MGG’s Ryan Anderson covers the amazing life and diversity found in the place you’d least expect: your lawn’s soil.
The most bio diverse ecosystem on earth does not reside in the Great Barrier Reef or the Amazon. NO, it lives right in your backyard! Just one cup of soil can contain 200 billion bacteria, 20 million protozoa, 100 thousand nematodes, and 50 thousand arthropods.
The soil in your yard holds amazing complexity and diversity that will make or break your natural lawn depending on how you care for it. When treated and maintained well, beneficial soil organisms thrive and improve turf health by decomposing organic matter, cycling nutrients, strengthening soil structure, and controlling diseases and pests. When mishandled, you create a haven for unwanted weeds, grass killers, and disease.
When managing turf, stop thinking how to achieve a “green” lawn, and start implementing strategies that best treat the whole living soil organism/web that provides for your grass. Vital soil microorganisms, nematodes, earthworms, and arthropods flourish in nutrient-rich, porous, and well-moisturized organic matter.
In line with our Natural Lawn Care Calendar, MGG identifies three strategies to build vibrant and life-producing organic matter for May:
- Avoid compacted soil by aerating it- No one likes to feel constricted; neither do the organisms living in your soil! Compacted soil restricts air access, growth ability, and water uptake capacity of all living organisms including your turf’s roots. Causes of soil compaction include heavy foot traffic, home construction, and/or heavy rain and sprinkler irrigation. Prevention techniques, such as building walkways to steer foot traffic away from turf, will improve living conditions, but every once in a while you will need to loosen the soil by aerating it. A well aerated soil enables air, water, and nutrients to freely diffuse into your lawn. The frequency you should aerate the soil depends on the lawn’s soil type, foot traffic, and desirable appearance. We recommend aeration at least once in May and September, but some soils (i.e. low traffic and sandy soils) may not even need treatment.

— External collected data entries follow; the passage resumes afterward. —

-- ==== Sys2Proof/Tests/Slice0.lean ====
section
/-! SUPPORT. Tests: words that the spec writes out, terms that WellFormed refuses, states that meet the hypotheses of the statements, and single steps. -/

namespace Sys2Proof.Tests

open Sys2Proof.Machine Sys2Proof.Claims

/-! ## Words written out in the spec (the rule that prints each is named) -/

-- R105, R106, R108, R113, R115, R116: mood type=i8, sat; mood g5, type=bf16; mood type=f16, guard=p3, gneg; mask.set p2; mask.alive; br.div p1, +3; bar.arrive g4;
-- bar.wait g4; trap 42; sys.clk g6; sys.csrr g5, 2
theorem test_words_control :
    decodeWord 0x02001160 = some (.mood false 0 0x1160) ∧ decodeWord 0x03140040 = some (.mood true 5 0x40) ∧ decodeWord 0x0200003B = some (.mood false 0 0x3B) ∧
    decodeWord 0x04002000 = some (.maskSet 2) ∧ decodeWord 0x04000005 = some .maskAlive ∧ decodeWord 0x0E400003 = some (.brDiv 1 3) ∧
    decodeWord 0x19100002 = some (.barArrive 4) ∧ decodeWord 0x19004003 = some (.barWait 4) ∧ decodeWord 0x1C00002A = some (.trapUser 42) ∧
    decodeWord 0x1F180004 = some (.sysClk 6) ∧ decodeWord 0x1F140088 = some (.sysCsrr 5 2) ∧ decodeWord 0x1501F000 = some (.ret 31) := by decide

-- R73, R123, R126, R131, R134: iadd v3, v1, 5; iadd g7, g7, 1; imad v6, v4!, v5; shr.a v2, v2, 3; icmp.lt p1, v2, v3; mov v3, %tid
theorem test_words_integer :
    decodeWord 0x200C1148 = some (.iadd false 3 1 5 false false true) ∧ decodeWord 0x211C7048 = some (.iadd true 7 7 1 false false true) ∧
    decodeWord 0x28184160 = some (.imad false 6 4 5 true false false) ∧ decodeWord 0x3E0820C9 = some (.shrA false 2 2 3 false false true) ∧
    decodeWord 0x480420C2 = some (.icmpLt false 1 2 3 false false false) ∧ decodeWord 0x4C0C0001 = some (.movSpecial false 3 0) := by decide

-- R145, R147, R149, R151, R155, R156, R159: ffma v6, v4!, v5; fcmp.lt p0, v1, v2; frcp v2, v1!; cvt.p1 v3, v2; hadq v4, v2, g6; qpack v6, v2; dot4 v9, v4, v5
theorem test_words_float :
    decodeWord 0x66184160 = some (.ffma false 6 4 5 true false) ∧ decodeWord 0x6C001082 = some (.fcmpLt false 0 1 2 false false) ∧
    decodeWord 0x72081020 = some (.frcp false 2 1 true) ∧ decodeWord 0x800C2001 = some (.cvt false 3 2 false 1) ∧
    decodeWord 0x86102180 = some (.hadq 4 2 6 false) ∧ decodeWord 0x88182000 = some (.qpack 6 2 false) ∧
    decodeWord 0x8E244140 = some (.dot4 false 9 4 5 false false) ∧ decodeWord 0x641C4170 = some (.fmul false 7 4 5 true true) := by decide

-- R167, R168, R171, R172: fence.dev.acq; fence.sc.dev; atom.add.dev v6, g4, v2; xacc.add.x v8, g5, v1; ticket.dev g6, g2, g0
theorem test_words_memory :
    decodeWord 0x9E00000A = some (.fence false 2 true false) ∧ decodeWord 0x9E10000B = some (.fenceSc false 2) ∧
    decodeWord 0xA0188124 = some (.atom false 6 4 2 4 2 false) ∧ decodeWord 0xA620A090 = some (.xaccAdd 8 5 1 false false true false) ∧
    decodeWord 0xA9184004 = some (.ticket 6 2 0 2) ∧ decodeWord 0x90104094 = some (.ld false 4 2 1 false true false 4) ∧
    decodeWord 0x921C80F4 = some (.st false 7 4 1 true true true false 4) := by decide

- Amend your soil with compost, humus, and worm castings- I always tell lawn care managers that healthy soil requires 16 essential nutrients and a loose, porous structure that boosts its water and nutrient carrying capacity. Simply applying synthetic fertilizers will not create this desirable soil environment, since they often provide only three of the essential nutrients (nitrogen, phosphorous, and potassium) and add no value to soil texture and drainage. When thoroughly mixed in to the whole soil structure, soil amendments of compost, humus, worm castings, and other materials contribute needed nutrients, while improving the soil’s physical properties of aeration and water retention, infiltration, and drainage. For turf, responsibilities for mixing these materials into the soil fall on the soil’s microorganisms. Top-dressing your lawn with a ¼-inch layer of compost will rejuvenate microorganism life in your soil. For applying compost to lawns try to use particle sizes less than 3/8-inches so the organic matter can more easily travel between grass blades and avoid smothering the grass. Dry compost may amend your soil over a period of time, but if you want to speed the process look to compost tea.
- Refrain from applying unneeded pesticides- I can’t represent Midwest Grows Green without mentioning pesticides, right?!! Pesticides, which include fungicides, insecticides, and herbicides, are designed to kill living things. So, it should not surprise you that these chemicals can seep into the soil and kill/harm living organisms, particularly vital microorganisms. In addition to killing microorganisms, pesticides have altered their enzymatic activity and inhibited their nitrogen fixing ability.